In his essay In Praise of NothingTyler Johnson, LDS Stanford oncologist and professor, recounts how he routinely visits Stanford Memorial Church but seldom sees others there, observing, “What keeps people out when other parts of campus are a hive of activity? Precisely this: there is nothing happening there. And heaven knows, nothing so offends the modern ethos as nothing.”

Johnson writes how modern life is the antithesis of nothing, most notably because of mobile phones and the onslaught of social media. “What is a smartphone, after all, if not the perfect device for preventing nothing from ever happening to anyone, anywhere, ever again?” He argues that the impetus behind online engagement is not information or education, but dopamine—the neurotransmitter that buzzes our brain when we get a like, or a retweet, or a flattering comment. “Dopamine squirts make us feel vaguely important, even desired. We love the internet because it gives the appearance of loving us back.”

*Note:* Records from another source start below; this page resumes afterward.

-- ==== Sys2Proof/Machine/Resets.lean ====
section
/-!
DEFINITION. The three resets (R183 to R185 and each block's reset table: R1, R28, R31, R37, R40, R56, R80, R102, R103,
R132, R133, R161, R172), DEVICE-RESET, the RESET line and the logic supply.
-/

namespace Sys2Proof.Machine

/-- A slot's values at any reset (R1, R102, R103, R161, R172): what its EMPTY entries held stays behind, out of reach. -/
def Slot.atReset (sl : Slot) : Slot := { Slot.reset with stack := sl.clearStack.stack }

/-- A channel at a reset: its converter restarts and its present current and trip count become 0 (R28, R30, R132); power-on
and the RESET line load the working values from the store, DEVICE-RESET keeps them (R31). -/
def Channel.atReset (c : Channel) (cause : ResetCause) : Channel :=
  { c with
    present := 0, tripCount := 0, conversion := 0
    trim := if cause = .command then c.trim else c.storedTrim
    gain := if cause = .command then c.gain else c.storedGain }

/-- A profile at a reset: emptied at power-on, else kept; bound by no context (R56). -/
def Profile.atReset (pr : Profile) (cause : ResetCause) : Profile :=
  { record := if cause = .power then ProfileRecord.empty else pr.record, useCount := 0 }

/-- A transaction in progress is abandoned: the bus is ignored until the next start condition (R183). -/
def Bus.abandon : Bus → Bus
  | .idle => .idle
  | _ => .ignored

/-- A read transaction that a DEVICE-RESET leaves in progress finds its queue emptied: no word stands sent in part. -/
def Bus.queueEmptied : Bus → Bus
  | .reading h _ fin => .reading h 0 fin
  | b => b

/-- The strapped bench address: 5Ch plus twice BAD1 plus BAD0 (R178). -/
def Pins.benchAddress (p : Pins) : BitVec 7 := 0x5C + BitVec.ofNat 7 (2 * p.bad1.toNat + p.bad0.toNat)

/-- The part faults after a reset: all cleared, RESTART raised, then HEAT and SUPPLY where the input is asserted (R172). -/
def resetFaults (heat supplyLow : Bool) : Marks 5 :=
  let m := (Marks.clear 5).raise PartFault.restart.bit
  let m := if heat then m.raise PartFault.heat.bit else m
  if supplyLow then m.raise PartFault.supply.bit else m

/-- Every block takes its values of the reset (R172, R185). The pins, the queue of commands and the trim store with its
program count are kept. -/
def State.resetAll (s : State) (cause : ResetCause) : State :=
  { s with
    slots := Vector.ofFn fun i => (s.slot i).atReset
    channels := Vector.ofFn fun i => (s.channel i).atReset cause
    pairs := Vector.replicate 4 Pair.reset
    profiles := Vector.ofFn fun i => (s.profile i).atReset cause
    sdiv := if cause = .command then s.sdiv else 249
    programming := none
    holdSetting := if cause = .command then s.holdSetting else 15
    partFaults := resetFaults s.pins.heat s.pins.supplyLow
    rackMask := if cause = .command then s.rackMask else AlertMask.unmasked
    benchMask := if cause = .command then s.benchMask else AlertMask.unmasked
    resetCause := cause
    heat := s.pins.heat
    supplyLow := s.pins.supplyLow
    rack := Port.reset
    bench := Port.reset
    holderByte := 0x00
    benchAddress := if cause = .command then s.benchAddress else s.pins.benchAddress
    bus := if cause = .command then s.bus.queueEmptied else s.bus.abandon }

/-- DEVICE-RESET (R160, R184): the whole part held, no programming; taken over every state of the slots. -/
def cmdDeviceReset (p : Party) (target _arg : Nibble) (s : State) : State × Reply :=
  if !isPart target then s.refuse .badArg
  else if !s.holdsAll p then s.refuse .notPermitted
  else if s.trimBusy then s.refuse .busy
  else (s.resetAll .command).reply .ok

/-- The part is held: a programming is abandoned with the store unchanged (R37), frames and transactions are abandoned
without a link fault, and nothing is driven (R183). -/
def State.hold (s : State) : State :=
  { s with programming := none, bus := s.bus.abandon, rdo := [], benchLine := .released }

/-! ## Meanings -/

/-- DEVICE_RESET (R184). -/
def execDeviceReset (p : Party) (target arg : Nibble) (s : State) : Host.Outcome State Fault Refusal :=
  s.command p .deviceReset target (cmdDeviceReset p target arg)

/-- RESET_LINE_ASSERTED (R183). -/
def execResetLineAsserted (s : State) : Host.Outcome State Fault Refusal :=
  .next (if s.pins.reset then s else { s with pins := { s.pins with reset := true } }.hold)

/-- RESET_LINE_RELEASED (R183): the RESET-line reset is taken, unless the logic supply still holds the part (log entry
13). -/
def execResetLineReleased (s : State) : Host.Outcome State Fault Refusal :=
  .next
    (if s.pins.reset then
      let s := { s with pins := { s.pins with reset := false } }
      if s.pins.logicSupply then s.resetAll .line else s
    else s)

/-- LOGIC_SUPPLY_LOSS (R183). -/
def execLogicSupplyLoss (s : State) : Host.Outcome State Fault Refusal :=
  .next (if s.pins.logicSupply then { s with pins := { s.pins with logicSupply := false } }.hold else s)

/-- POWER_ON (R183): the power-on reset is taken when the supply rises above its threshold, RESET released or not (log entry
13). -/
def execPowerOn (s : State) : Host.Outcome State Fault Refusal :=
  .next
    (if s.pins.logicSupply then s
    else { s with pins := { s.pins with logicSupply := true } }.resetAll .power)

end Sys2Proof.Machine
end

His colleague, Anna Lembke, psychiatry professor and head of the Stanford Addiction Clinic, explains that the ready availability of dopaminergic forces in modern life—whether opiates or pornography, likes or retweets, or calorie dense foods—has made addiction nearly ubiquitous. 

“We surf the web for the same reason we devour a bag of potato chips for the same reason we binge Netflix for the same reason we seek out pornography compulsively—because it feels good, and we never want to stop feeling good…Even the Surgeon General has now officially recognized the poison that social media is to the developing teenage brain…We become so used to ‘feeling good’ that we arrive at a point where we no longer know how not to. Any time spent not ‘feeling good’ seems somehow wrong or wasted.”

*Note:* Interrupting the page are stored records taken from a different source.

/-- R83 to R95 and R97: the summary an on-phase leaves, and where it goes; and the SUMMARY record of a summary (R94, R113), which
carries its fields with the after-loss mark clear. -/
def Obligations.SummaryIsFormedShiftedAndFiled : Prop :=
  (∀ m : Summary, m.toRecord =
    { holder := m.holder, afterLoss := false, profile := m.profile, cycle := m.cycle, k := m.k, current := m.current
      body := .summary m.verdict m.drifted m.last m.invMean m.invCharge m.inexact m.n m.peak m.mean m.charge m.drift })
  ∧ ∀ (sl : Slot) (env : Env) (verdict : Verdict) (last : Bool),
    let c := sl.active
    let out := sl.formSummary env verdict last
    ∃ m, out.active.latest = some m ∧ out.active.previous = c.latest
      -- the fields
      ∧ m.verdict = verdict ∧ m.last = last ∧ m.holder = sl.holder ∧ m.profile = c.bound.getD 0
      ∧ m.cycle = min (c.d + 1) 65535 ∧ m.k = c.k ∧ m.current = env.current ∧ m.n = c.n ∧ m.peak = c.peak
      ∧ (m.invMean = true ↔ c.n = 0)
      ∧ m.mean = (if c.n = 0 then 65535 else (roundRatio c.conv.rounding c.sum c.n).toNat)
      ∧ (m.invCharge = true ↔ 65534 < (roundRatio c.conv.rounding (c.sum * 4 * (env.sdiv + 1)) 100000000).toNat)
      ∧ m.charge = (if m.invCharge then 65535
          else (roundRatio c.conv.rounding (c.sum * 4 * (env.sdiv + 1)) 100000000).toNat)
      ∧ m.drift = (match c.baseline with
          | none => none
          | some b =>
            if c.n = 0 then none
            else some (roundRatio c.conv.rounding (16 * (c.sum : Int) - (b : Int) * (c.n : Int)) (16 * c.n)))
      ∧ (m.drifted = true ↔ ∃ d, m.drift = some d ∧ env.record.driftLimit ≠ 0 ∧ env.record.driftLimit < d.natAbs)
      ∧ (m.inexact = true ↔
          (c.n ≠ 0 ∧ ¬ c.n ∣ c.sum)
          ∨ (m.invCharge = false ∧ ¬ 100000000 ∣ c.sum * 4 * (env.sdiv + 1))
          ∨ ∃ b, c.baseline = some b ∧ c.n ≠ 0 ∧ ¬ ((16 * c.n : Nat) : Int) ∣ (16 * (c.sum : Int) - (b : Int) * (c.n : Int)))
      -- the context
      ∧ out.active =
          { c with
            latest := some m, previous := c.latest
            baseline :=
              if verdict = .pass ∧ 0 < c.n ∧ c.baseline = none then
                some (roundRatio .nearestEven (16 * (c.sum : Int)) c.n).toNat
              else c.baseline }
      -- where it goes
      ∧ (let before := { sl with active := out.active }
         let drifted := if m.drifted then before.raise .drift else before
         let unmasked := (m.invMean && c.conv.meanUnmasked) || (m.invCharge && c.conv.chargeUnmasked)
         let notable := decide (verdict ≠ .pass) || m.drifted || last || m.invMean || m.invCharge
         (notable = false → out = drifted)
         ∧ (notable = true → unmasked = false → out = drifted.push m.toRecord)
         ∧ (notable = true → unmasked = true → sl.withheld = none →
              out = { drifted with withheld := some m }.raise .conv)
         ∧ (notable = true → unmasked = true → sl.withheld ≠ none → out = (drifted.push m.toRecord).raise .conv))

“So, what are we to do?” Johnson asks. “We must reteach ourselves that we are not meant only to feel good all the time. We are, instead, to pass through times of suffering, and we must learn to sit with sorrow without dismissing it or glossing over its depth and difficulty.” There “must needs be opposition in all things,” he writes, quoting the Book of Mormon prophet Lehi (2 Ne 2:11). Without it, “awash in pleasure, we experience little joy…adrift in comfort, we find no meaning.” We just want more and are never satisfied. Dr. Lembke even suggests that the recent near ubiquitous rise in anxiety, depression, and other forms of mental illness stems largely from our unending attempts to evade sorrow and the genuine difficulty of life.

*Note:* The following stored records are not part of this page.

@[simp] theorem State.slot_modChannel (i : Fin 8) (f : Channel → Channel) (j : Fin 8) : (s.modChannel i f).slot j = s.slot j := rfl
@[simp] theorem State.slot_modPair (q : Fin 4) (f : Pair → Pair) (j : Fin 8) : (s.modPair q f).slot j = s.slot j := rfl
@[simp] theorem State.slot_modProfile (q : Fin 16) (f : Profile → Profile) (j : Fin 8) : (s.modProfile q f).slot j = s.slot j := rfl
@[simp] theorem State.slot_modPort (p : Party) (f : Port → Port) (j : Fin 8) : (s.modPort p f).slot j = s.slot j := by
  cases p <;> rfl
@[simp] theorem State.channel_modSlot (i : Fin 8) (f : Slot → Slot) (j : Fin 8) : (s.modSlot i f).channel j = s.channel j := rfl
@[simp] theorem State.channel_modPair (q : Fin 4) (f : Pair → Pair) (j : Fin 8) : (s.modPair q f).channel j = s.channel j := rfl
@[simp] theorem State.channel_modProfile (q : Fin 16) (f : Profile → Profile) (j : Fin 8) : (s.modProfile q f).channel j = s.channel j := rfl
@[simp] theorem State.channel_modPort (p : Party) (f : Port → Port) (j : Fin 8) : (s.modPort p f).channel j = s.channel j := by
  cases p <;> rfl
@[simp] theorem State.pair_modSlot (i : Fin 8) (f : Slot → Slot) (j : Fin 4) : (s.modSlot i f).pair j = s.pair j := rfl
@[simp] theorem State.pair_modChannel (i : Fin 8) (f : Channel → Channel) (j : Fin 4) : (s.modChannel i f).pair j = s.pair j := rfl
@[simp] theorem State.pair_modProfile (q : Fin 16) (f : Profile → Profile) (j : Fin 4) : (s.modProfile q f).pair j = s.pair j := rfl
@[simp] theorem State.pair_modPort (p : Party) (f : Port → Port) (j : Fin 4) : (s.modPort p f).pair j = s.pair j := by
  cases p <;> rfl
@[simp] theorem State.profile_modSlot (i : Fin 8) (f : Slot → Slot) (j : Fin 16) : (s.modSlot i f).profile j = s.profile j := rfl
@[simp] theorem State.profile_modChannel (i : Fin 8) (f : Channel → Channel) (j : Fin 16) : (s.modChannel i f).profile j = s.profile j := rfl
@[simp] theorem State.profile_modPair (q : Fin 4) (f : Pair → Pair) (j : Fin 16) : (s.modPair q f).profile j = s.profile j := rfl
@[simp] theorem State.profile_modPort (p : Party) (f : Port → Port) (j : Fin 16) : (s.modPort p f).profile j = s.profile j := by
  cases p <;> rfl
@[simp] theorem State.port_modSlot (i : Fin 8) (f : Slot → Slot) (j : Party) : (s.modSlot i f).port j = s.port j := by cases j <;> rfl
@[simp] theorem State.port_modChannel (i : Fin 8) (f : Channel → Channel) (j : Party) : (s.modChannel i f).port j = s.port j := by cases j <;> rfl
@[simp] theorem State.port_modPair (q : Fin 4) (f : Pair → Pair) (j : Party) : (s.modPair q f).port j = s.port j := by cases j <;> rfl
@[simp] theorem State.port_modProfile (q : Fin 16) (f : Profile → Profile) (j : Party) : (s.modProfile q f).port j = s.port j := by cases j <;> rfl

/-! ## Derived readings that an update of slots, channels or profiles leaves -/

@[simp] theorem State.modSlot_held (i : Fin 8) (f : Slot → Slot) : (s.modSlot i f).held = s.held := rfl
@[simp] theorem State.modChannel_held (i : Fin 8) (f : Channel → Channel) : (s.modChannel i f).held = s.held := rfl
@[simp] theorem State.modPair_held (q : Fin 4) (f : Pair → Pair) : (s.modPair q f).held = s.held := rfl
@[simp] theorem State.modProfile_held (q : Fin 16) (f : Profile → Profile) : (s.modProfile q f).held = s.held := rfl
@[simp] theorem State.modSlot_shelfHold (i : Fin 8) (f : Slot → Slot) : (s.modSlot i f).shelfHold = s.shelfHold := rfl
@[simp] theorem State.modChannel_shelfHold (i : Fin 8) (f : Channel → Channel) : (s.modChannel i f).shelfHold = s.shelfHold := rfl
@[simp] theorem State.modPair_shelfHold (q : Fin 4) (f : Pair → Pair) : (s.modPair q f).shelfHold = s.shelfHold := rfl
@[simp] theorem State.modProfile_shelfHold (q : Fin 16) (f : Profile → Profile) : (s.modProfile q f).shelfHold = s.shelfHold := rfl
@[simp] theorem State.modSlot_trimBusy (i : Fin 8) (f : Slot → Slot) : (s.modSlot i f).trimBusy = s.trimBusy := rfl
@[simp] theorem State.modChannel_trimBusy (i : Fin 8) (f : Channel → Channel) : (s.modChannel i f).trimBusy = s.trimBusy := rfl
@[simp] theorem State.modPair_trimBusy (q : Fin 4) (f : Pair → Pair) : (s.modPair q f).trimBusy = s.trimBusy := rfl
@[simp] theorem State.modProfile_trimBusy (q : Fin 16) (f : Profile → Profile) : (s.modProfile q f).trimBusy = s.trimBusy := rfl
@[simp] theorem State.modSlot_holdFull (i : Fin 8) (f : Slot → Slot) : (s.modSlot i f).holdFull = s.holdFull := rfl
@[simp] theorem State.modChannel_holdFull (i : Fin 8) (f : Channel → Channel) : (s.modChannel i f).holdFull = s.holdFull := rfl
@[simp] theorem State.modPair_holdFull (q : Fin 4) (f : Pair → Pair) : (s.modPair q f).holdFull = s.holdFull := rfl
@[simp] theorem State.modProfile_holdFull (q : Fin 16) (f : Profile → Profile) : (s.modProfile q f).holdFull = s.holdFull := rfl
@[simp] theorem State.modSlot_mode (i : Fin 8) (f : Slot → Slot) (j : Fin 8) : (s.modSlot i f).mode j = s.mode j := rfl
@[simp] theorem State.modSlot_isPaired (i : Fin 8) (f : Slot → Slot) (j : Fin 8) : (s.modSlot i f).isPaired j = s.isPaired j := rfl
@[simp] theorem State.modSlot_upperPaired (i : Fin 8) (f : Slot → Slot) (j : Fin 8) : (s.modSlot i f).upperPaired j = s.upperPaired j := rfl
@[simp] theorem State.modSlot_lowerPaired (i : Fin 8) (f : Slot → Slot) (j : Fin 8) : (s.modSlot i f).lowerPaired j = s.lowerPaired j := rfl
@[simp] theorem State.modSlot_governor (i : Fin 8) (f : Slot → Slot) (j : Fin 8) : (s.modSlot i f).governor j = s.governor j := rfl
@[simp] theorem State.modChannel_mode (i : Fin 8) (f : Channel → Channel) (j : Fin 8) : (s.modChannel i f).mode j = s.mode j := rfl
@[simp] theorem State.modChannel_isPaired (i : Fin 8) (f : Channel → Channel) (j : Fin 8) : (s.modChannel i f).isPaired j = s.isPaired j := rfl
@[simp] theorem State.modChannel_upperPaired (i : Fin 8) (f : Channel → Channel) (j : Fin 8) : (s.modChannel i f).upperPaired j = s.upperPaired j := rfl
@[simp] theorem State.modChannel_lowerPaired (i : Fin 8) (f : Channel → Channel) (j : Fin 8) : (s.modChannel i f).lowerPaired j = s.lowerPaired j := rfl
@[simp] theorem State.modChannel_governor (i : Fin 8) (f : Channel → Channel) (j : Fin 8) : (s.modChannel i f).governor j = s.governor j := rfl
@[simp] theorem State.modProfile_mode (q : Fin 16) (f : Profile → Profile) (j : Fin 8) : (s.modProfile q f).mode j = s.mode j := rfl
@[simp] theorem State.modProfile_isPaired (q : Fin 16) (f : Profile → Profile) (j : Fin 8) : (s.modProfile q f).isPaired j = s.isPaired j := rfl
@[simp] theorem State.modProfile_upperPaired (q : Fin 16) (f : Profile → Profile) (j : Fin 8) : (s.modProfile q f).upperPaired j = s.upperPaired j := rfl
@[simp] theorem State.modProfile_lowerPaired (q : Fin 16) (f : Profile → Profile) (j : Fin 8) : (s.modProfile q f).lowerPaired j = s.lowerPaired j := rfl
@[simp] theorem State.modProfile_governor (q : Fin 16) (f : Profile → Profile) (j : Fin 8) : (s.modProfile q f).governor j = s.governor j := rfl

Johnson concludes, “Perhaps the antidote to this endless drive for dopamine is, in fact, nothing—the kind of nothing I experience in Memorial Church…It’s not easy. In embracing nothingness, I sometimes pass through the travails of withdrawal—the longing, the craving, the tremulous desire. But as I push through, I find myself newly alive, senses heightened—eyes, ears, and heart open as never before. That is why I sit in Memorial Church on a Monday morning. Because the quivering silence and kaleidoscopic light highlight that nothing is happening, and nothing is what I desperately need.”